Mixed review for NHS in global comparison

A GLOBAL comparison of healthcare systems has found that that NHS performs worse than average in the treatment of eight out of the 12 most common causes of death – but provides unusually good financial protection to the public from the consequences of ill health.

The independent report – How good is the NHS? – looked at three aspects of what constitutes a good healthcare system, comparing the UK to 18 similar developed countries, including France, Germany, Italy, Japan and the USA.

It found that the NHS performs worse than average in the treatment of eight out of the 12 most common causes of death, including deaths within 30 days of having a heart attack and within five years of being diagnosed with breast cancer, rectal cancer, colon cancer, pancreatic cancer and lung cancer.

The NHS is also the third poorest performer in the overall rate at which people die when successful medical care could have saved their lives (known as ‘amenable mortality’). It has consistently higher rates of death for babies at birth or just after (perinatal mortality) and in the month after birth (neonatal mortality): 7 in 1000 babies died at birth or in the week afterwards in the UK in 2016 compared to an average of 5.5 across the comparator countries.

The NHS has a lower than average number of staff for all professional groups except midwives. In the UK there is one doctor for every 356 people, compared to one for every 277 people on average across the comparator countries.

But the NHS did compare well in some key areas. It provides unusually good financial protection to the public from the consequences of ill health. For example, it has the lowest proportion of people who skipped medicine due to cost: 2.3 per cent in 2016 compared to an average of 7.2 per cent across the comparator countries.

The NHS is also relatively efficient with the largest share of generic prescribing of all comparator countries, at 84 per cent in 2015 compared to an average of 50 per cent.

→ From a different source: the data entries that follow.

-- ==== Sys2Proof/Machine/Otp.lean ====
section
/-! DEFINITION. The latched OTP: trim and ceiling checks, key slots, option fuses, the minimum security version (12 R314 to R318, 03
R77, 14 R367). -/

namespace Sys2Proof.Machine

/-- 12 R316: an option fuse is the majority of its three copies. -/
def fuseAt (o : Bytes) (bit : Nat) : Bool :=
  let w := u64 o 0xD0
  2 ≤ b2n (bitAt w bit) + b2n (bitAt w (bit + 1)) + b2n (bitAt w (bit + 2))

def fuse (s : State) (bit : Nat) : Bool := fuseAt s.cal.otp bit

def wdgHw (s : State) : Bool := fuse s 16
def dbgLock (s : State) : Bool := fuse s 19
def factLock (s : State) : Bool := fuse s 24

/-- 12 R315: the factory record's check word. -/
def trimOk (s : State) : Bool := crc32 (s.cal.otp.take 0x7C) == u32 s.cal.otp 0x7C

/-- 12 R318: the check word of the ceiling region. -/
def ceilOk (s : State) : Bool := crc32 ((s.cal.otp.drop 0x100).take 0xFC) == u32 s.cal.otp 0x1FC

/-- 12 R316: the state of a key slot: 0 blank, 1 valid, 2 revoked. -/
def keySlot (s : State) (k : Nat) : Nat :=
  let a := 0x80 + 0x24 * k
  let valid := fuse s (8 * k)
  let crcOk := crc32 ((s.cal.otp.drop a).take 32) == u32 s.cal.otp (a + 32)
  if fuse s (8 * k + 3) then (if valid then 2 else 0)
  else if valid then (if crcOk then 1 else 2) else 0

/-- The key hash of a slot. -/
def keyHash (s : State) (k : Nat) : Bytes := (s.cal.otp.drop (0x80 + 0x24 * k)).take 32

/-- 03 R77: one more than the number of the highest blown fuse, or 0. -/
def minVerOf (o : Bytes) : Nat := (List.range 64).foldl (fun m i => if bitAt (u64 o 0xC8) i then i + 1 else m) 0

def minVer (s : State) : Nat := minVerOf s.cal.otp

/-- 12 Table 12-2: the UID, least significant byte first. -/
def uid (s : State) : Bytes := s.cal.otp.take 8

/-- 12 R327: the die sensor offset; 0 while the record is bad (12 R315, untrimmed defaults). -/
def tsOfs (s : State) : Int := if trimOk s then i16 s.cal.otp 0x12 else 0

/-- 14 Table 14-1, 12 R318: a ceiling value reads 0 while CEILOK is 0. -/
def ceil16 (s : State) (off : Nat) : Nat := if ceilOk s then u16 s.cal.otp (0x100 + off) else 0
def ceil8 (s : State) (off : Nat) : Nat := if ceilOk s then u8 s.cal.otp (0x100 + off) else 0
def openCeil (s : State) (n : Nat) : Nat := ceil16 s (4 * n)
def clearCeil (s : State) (n : Nat) : Nat := ceil16 s (4 * n + 2)

/-- The latched BENCH_N is low (18 R466). -/
def benchLow (s : State) : Bool := !bitAt s.boot.straps 3

/-- The OTP bits of CAL_OTPSTAT and FLD_OTPVER (12 R337, 03 R96). -/
def slotBits (s : State) : Nat := keySlot s 1 * 2 ^ 10 + keySlot s 0 * 2 ^ 8 + minVer s

end Sys2Proof.Machine
end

It performs well in managing patients with some long-term conditions, such as diabetes and kidney diseases. Fewer than one in a thousand people are admitted to hospital for diabetes in a given year, compared to over two in a thousand admitted in Austria or Germany.

The UK is in the middle of the pack when it comes to the length of time people wait for treatment: people requiring a hip replacement waited around 97 days in the UK in 2015 compared to 150 days in Spain and 42 days in the Netherlands. A&E waits are also average, according to survey data.

The authors warn that international comparisons of this type offer only a partial picture at best, with limited or patchy data meaning that several areas like mental health cannot be compared internationally.

Commenting on the report, Nigel Edwards, Chief Executive of the Nuffield Trust said: "Discussion about the NHS is often marked by an unhelpful degree of exaggeration, from those that claim it is the envy of the world to those who say it is inferior to other systems.

"The reality is a much more mixed picture, but one thing is clear: we run a health system with very scarce resources in terms of staff and equipment and achieve poor outcomes in some vital areas like cancer survival."

The report was published by the Nuffield Trust, the Health Foundation, the Institute for Fiscal Studies and The King’s Fund.